Нет в ее душе больше ни ревности, ни злобы: все смиряет, все исцеляет кроткий Христос!.. Голова ее опустилась на грудь… Темная тень от ресниц упала на бледное лицо. Двух только жаль, тех двух, что искренно любили ее: брата и Богуна. Где он теперь! О, если б знал, какая страшная наступает для нее минута, — примчался бы с края света сюда! А может — и жив ли? Добрый, отважный и честный! Нет, он козак, козак с головы до ног… Судьба его родины заставит его забыть свое горе, и подымется он еще сильнее и отважнее, чем был до сих пор! Брат только… вырвать у него из семьи сестру, все равно что вырвать последнюю радость… — Белица горько улыбнулась: «Что же делать, родной мой! В жизни мы с тобою мало узнали счастья. Одни родятся для того, чтобы быть счастливыми, другие для того, чтобы уступать свое счастье другим… Ты забыл для своего дела и свои радости, и свою жизнь… Ты — тот же воин Христов… Только ты борешься за него саблею, а я, как могу, — смиренною душой…».

Вдруг мертвую тишину кельи нарушил печальный и протяжный звук колокола, донесшийся издалека. Белица вздрогнула; бледное лицо ее застыло в каком–то мучительном ужасе… Несколько минут она сидела неподвижно, как каменная, словно прислушиваясь к замирающему звуку печального удара, еще трепетавшему в воздухе. Наконец она поднялась, опираясь о стул руками.

— Кончено, — произнесла белица тихо и провела по сухим глазам рукой, — кончено!
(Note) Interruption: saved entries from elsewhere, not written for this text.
-- ==== Sys2Proof/Word.lean ====
section
/-!
DEFINITION. The word types of the LH8120 and the names of its numbered units.

Bit vectors stand for what the manual treats as bits (register words, angles, message
fields, memory bytes); a unit of the hardware (region, port, slot, channel, …) is a `Fin`
of the manual's count (spec/00_scope.md R6, spec/01_architecture.md, spec/10_links.md R283).
-/

namespace Sys2Proof

/-- One byte of memory, of a message or of a queue entry. -/
abbrev Byte := BitVec 8

/-- A 32-bit register or table word (spec/17_register_summary.md R455). -/
abbrev Word := BitVec 32

/-- A 64-bit scalar register or instruction word (spec/06_engine_isa.md R151). -/
abbrev DWord := BitVec 64

/-- An orbit angle, a fraction of one turn, modulo 2^32 (spec/00_scope.md R11). -/
abbrev Angle := BitVec 32

/-- A 256-bit digest or tag. -/
abbrev Digest := BitVec 256

/-- Region die 0 to 3. -/
abbrev Region := Fin 4

/-- Fabric port (or lane) 0 to 511 (R283). -/
abbrev Port := Fin 512

/-- Host port 0 to 7; 0 to 3 are network A, 4 to 7 network B (R301). -/
abbrev HostPort := Fin 8

/-- Job slot 0 to 1,023 (R86). -/
abbrev JobSlot := Fin 1024

/-- Session slot 0 to 15 (R340). -/
abbrev Sess := Fin 16

/-- Memory channel 0 to 127 (R307). -/
abbrev Channel := Fin 128

/-- Memory block 0 to 31 (R307). -/
abbrev MemBlk := Fin 32

/-- Compute block 8 * region + n (R456). -/
abbrev Cpb := Fin 32

/-- Instruction stream of a compute block (R151). -/
abbrev StreamIx := Fin 4

/-- Slice table index (R125). -/
abbrev SliceIx := Fin 4096

/-- Modulo-2^16 difference of two mark indices (R252). -/
def markDiff (j m : BitVec 16) : Nat := (j - m).toNat

/-- A table keyed by a natural number: key and value pairs, keys strictly rising, no pair
that holds the value an unlisted key reads as. -/
abbrev Tbl (α : Type) := List (Nat × α)

/-- Byte-addressed memory (spec/11_memory.md); a key is channel * 2^35 + channel-local address. -/
abbrev Memory := Tbl Byte

end Sys2Proof
end

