-- ==== Sys2Proof/Syntax.lean ====
section
/-!
DEFINITION. The commands of the LH8120: one constructor of `Instr` per row of
spec/opcode_table.json, with the operands that the rule of the row names.

A command is one thing that happens to the module: a message or frame that arrives, an
event on a pin, a register access of a session, or one whole step of an engine inside it.
What only physics or cryptography decides (a figure of merit, a sensor reading, whether a
signature verifies) is an operand.
-/

namespace Sys2Proof

/-- A Ralow message as it arrives (spec/12_control_plane.md R336, R337, R342): the host port, the source address and UDP
port as one number, the destination UDP port, the 16 bytes of its header with byte 0 highest, the bytes between header and
tag, and whether the datagram is no IP fragment and its tag verifies. -/
structure RalowIn where
  port : HostPort
  src : Nat
  dport : BitVec 16
  header : BitVec 128
  bodyLen : Nat
  whole : Bool
  tagOk : Bool
  deriving DecidableEq, Repr

/-- `w` bits of the header of a message from bit `lo` of its byte `b` down to byte `e` (R337: big-endian). -/
def RalowIn.fld (m : RalowIn) (e lo w : Nat) : BitVec w := m.header.extractLsb' (8 * (15 - e) + lo) w

/-- `version` (R337). -/
def RalowIn.version (m : RalowIn) : BitVec 4 := m.fld 0 4 4

/-- `mirror` (R337). -/
def RalowIn.mirror (m : RalowIn) : Bool := m.fld 1 1 1 == 1

/-- `length` (R337). -/
def RalowIn.length (m : RalowIn) : BitVec 16 := m.fld 3 0 16

/-- `slot` (R337). -/
def RalowIn.slot (m : RalowIn) : Sess := (m.fld 4 0 4).toFin

/-- `epoch` (R337). -/
def RalowIn.epoch (m : RalowIn) : BitVec 24 := m.fld 7 0 24

/-- `seq` (R337). -/
def RalowIn.seq (m : RalowIn) : Word := m.fld 11 0 32

/-- The reserved bits of the header are 0 (R337). -/
def RalowIn.reservedOk (m : RalowIn) : Bool := m.fld 1 2 6 == 0 && m.fld 4 4 4 == 0

/-- The datagram is whole, of the header's length and of no body beyond 8,192 bytes (R336, R337), and of version 1
(DESIGN CHOICE, notes/assumptions/123.md). -/
def RalowIn.sizeOk (m : RalowIn) : Bool := m.whole && m.length.toNat == m.bodyLen && decide (m.bodyLen ≤ 8192) && m.version == 1

/-- A HANDSHAKE message (spec/13_security.md R380): host port, source, destination UDP port, the header's slot, the
host-chosen identifier `hs`, whether its parts are complete and in order, and its payload. -/
structure HandshakeIn where
  port : HostPort
  src : Nat
  dport : BitVec 16
  slot : Sess
  hs : Word
  partsOk : Bool
  payload : List Byte
  deriving DecidableEq, Repr

/-- What checking a HOST_AUTH finds (R381, R382): the chain is well formed, the chain lies
within its validity, the digest of the key it ends at, whether it is one self-signed
certificate, the signature over T3, and the role extension of the leaf. -/
structure AuthVerdict where
  chainOk : Bool
  validNow : Bool
  rootKey : Digest
  selfSigned : Bool
  sigOk : Bool
  role : Option Nat
  deriving DecidableEq, Repr

/-- What checking a staged firmware image and the flash find (R376, R383). -/
structure UpdateVerdict where
  keyOk : Bool
  sigOk : Bool
  flashOk : Bool
  deriving DecidableEq, Repr

/-- What the boot ROM finds (R374, R378, R379): PUF reconstruction, the signature of each
bank's image, the tags of the flash records, and whether REFCLK carries a valid clock. -/
structure BootVerdict where
  pufOk : Bool
  sigOk0 : Bool
  sigOk1 : Bool
  netTagOk : Bool
  badTags : BitVec 4
  torn : Bool
  refclkOk : Bool
  deriving DecidableEq, Repr

/-- A frame as a fabric port receives it: its bytes from the destination MAC up to but not
including the FCS, and whether its codewords (R300) and its FCS were good. -/
structure Arrival where
  port : Port
  bytes : List Byte
  fecOk : Bool
  fcsOk : Bool
  deriving DecidableEq, Repr

/-- An event of a mark source (spec/09_orbit_and_gates.md R247, R249): `pulses` on ORBIT_IN,
or an ordered set with index, stratum and delay on a fabric port. -/
inductive OrbitIn where
  | pin (pulses : Nat)
  | os (port : Port) (index : BitVec 16) (stratum : BitVec 4) (delay : BitVec 12)
  deriving DecidableEq, Repr

/-- Whether a matrix-cell command is issued by a stream into the accumulator's buffer, or run
by the cell from the head of that buffer (spec/06_engine_isa.md R155). -/
inductive CellPhase where
  | issue (stream : StreamIx)
  | run (cell : Fin 8) (acc : Fin 4)
  deriving DecidableEq, Repr

/-- The target of a calibration window (R268). -/
inductive CalTarget where
  | port (p : Port)
  | channel (c : Channel)
  deriving DecidableEq, Repr

/-- The disruptive calibration steps (R293, R326), for a port with the lane of the block. -/
inductive CalStep where
  | dfeReseed (lane : Fin 8)
  | tapRenegotiation (lane : Fin 8)
  | eyeScan (lane : Fin 8)
  | dqRetrain
  | fullRetrain
  deriving DecidableEq, Repr

/-- The physical outcome of a calibration step: whether it succeeded and, for a lane, its
figure of merit afterwards. -/
structure CalResult where
  ok : Bool
  fom : Byte
  deriving DecidableEq, Repr

/-- What takes a port in UP down (R295). -/
inductive LinkFaultCause where
  | lossOfSignal
  | lossOfLock
  | hiSer (uncorrected : Nat)
  deriving DecidableEq, Repr

/-- What wakes a quiet transmit direction (R299). -/
inductive WakeCause where
  | frameEnqueued
  | flowControlDue
  | calLead
  | linkRetrain
  | registerWrite
  deriving DecidableEq, Repr

/-- A frame on a host port that is neither Ralow nor PTP (R301). -/
inductive HostFrame where
  | arpRequest (target : Word)
  | neighbourSolicitation (target : BitVec 128)
  | icmp6Echo (dest : BitVec 128)
  | icmp4Echo (dest : Word)
  | other
  | badFcs
  | uncorrectable
  deriving DecidableEq, Repr

/-- A PTP event or general message as the slave-only clock sees it (R279, R302): the times in
ns since the PTP epoch that the master's messages carry, and whether the message came over IPv6. -/
inductive PtpIn where
  | sync (v6 : Bool) (domain : Byte) (t1 : Nat)
  | delayResp (v6 : Bool) (domain : Byte) (t4 : Nat)
  | announce (v6 : Bool) (domain : Byte)
  deriving DecidableEq, Repr

/-- A clock fault (R438): the reference stopped, or a generated domain lost lock. -/
inductive ClockFault where
  | reference
  | domain (d : Fin 18)
  deriving DecidableEq, Repr

/-- One read of the 100 sensors (R432), in 1/16 degree, `none` for a failed self-check; and the
1 ms averages of the input in 10 mV, 10 mA and W. -/
structure SensorReadings where
  temps : List (Option Int)
  vin : BitVec 16
  iin : BitVec 16
  pin : BitVec 16
  deriving DecidableEq, Repr

/-- A field that firmware moves in Autonomous mode (R450). -/
inductive PolicyField where
  | weight (pset : Fin 4096) (member : Fin 16)
  | gateOff (entry : Fin 32768)
  | calStart (entry : JobSlot)
  | rstCur (region : Region) (slot : JobSlot)
  | reqCur (region : Region) (pool : Fin 6) (req : Fin 4096)
  deriving DecidableEq, Repr

/-- A block of the register map (spec/17_register_summary.md R456), by prefix and instance. -/
inductive BlockRef where
  | fab (b : Fin 64)
  | cpb (b : Fin 32)
  | mem (b : Fin 32)
  | rdx (b : Fin 16)
  | swc (r : Region)
  | rst (r : Region)
  | cmt (r : Region)
  | rgc (r : Region)
  | hst
  | orb
  | mgt
  | sec
  | flt
  | pwr
  | clk
  deriving DecidableEq, Repr

/-- The table window data registers of the RGC page (R89, R150, R335). -/
inductive TableReg where
  | job
  | group (w : Fin 4)
  | memberLo
  | memberHi
  | plan
  | slice
  | window
  deriving DecidableEq, Repr

/-- What a pause timer stops: a class of an edge port, a class and VC of a port with an LH8120
peer, or a host port (R225, R286). -/
inductive PausedPort where
  | cls (port : Port) (tc : Fin 8) (vc : Fin 2)
  | host (port : HostPort)
  deriving DecidableEq, Repr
Через несколько минут на нее наденут монашеский клобук. Прощай, жизнь, прощай, радость, прощай, никогда неизведанное счастье! Душа моя готова, господи! Войди же в нее с силою и крепостию твоей!.. — Белица опустилась перед образами на колени и склонила голову.

Вот раздался снова погребальный звук колокола, еще и еще один, все чаще и чаще. Неподвижно стояла у икон молодая белица. Что думала, что чувствовала она в эти мгновенья? Ждала ли она с трепетом священным роковой минуты, или в тихой душе ее пробуждался смутно и неясно ропот молодой жизни, так бесповоротно убиваемой здесь? Тихий стук заставил ее очнуться; белица поднялась с колен и отворила низенькую дверь. В келью вошел горбатый старичок в схимнической[63] одежде.

— Дитя мое, — произнес он, благословляя ее, — народ уже стекается в храм; скоро начнется божественное служение; близится час, в который ты должна будешь произнести у алтаря страшные клятвы и обеты. Подумай… еще есть время… ты так молода… Знаю я, что молодое горе тает от первого солнца, как весенний снег.

— Святой отец, — произнесла тихо белица, опускаясь перед стариком на колени, — я много думала и страдала, и душа моя готова…

Старик ласково опустил ей на голову руку:

— Испытай еще раз свое сердце, дитя мое, — проговорил он слабым голосом. — Близится для тебя великая минута: испытай же его, чтобы не предстать перед господом с омраченным гневом и страстями лицом.

Девушка склонила голову; несколько минут она словно собиралась с мыслями… Но вот она снова подняла ее и взглянула в лицо старика своими светлыми, лучистыми глазами.

— Нет, отче мой, — произнесла она тихо, но твердо, — в душе моей нет больше ни гнева, ни страстей.

— Не чувствуешь ли ты чего особого на совести? Не желаешь ли ты передать мне что–либо? Говори, дитя мое, все, не бойся, господь всепрощающ и кроток.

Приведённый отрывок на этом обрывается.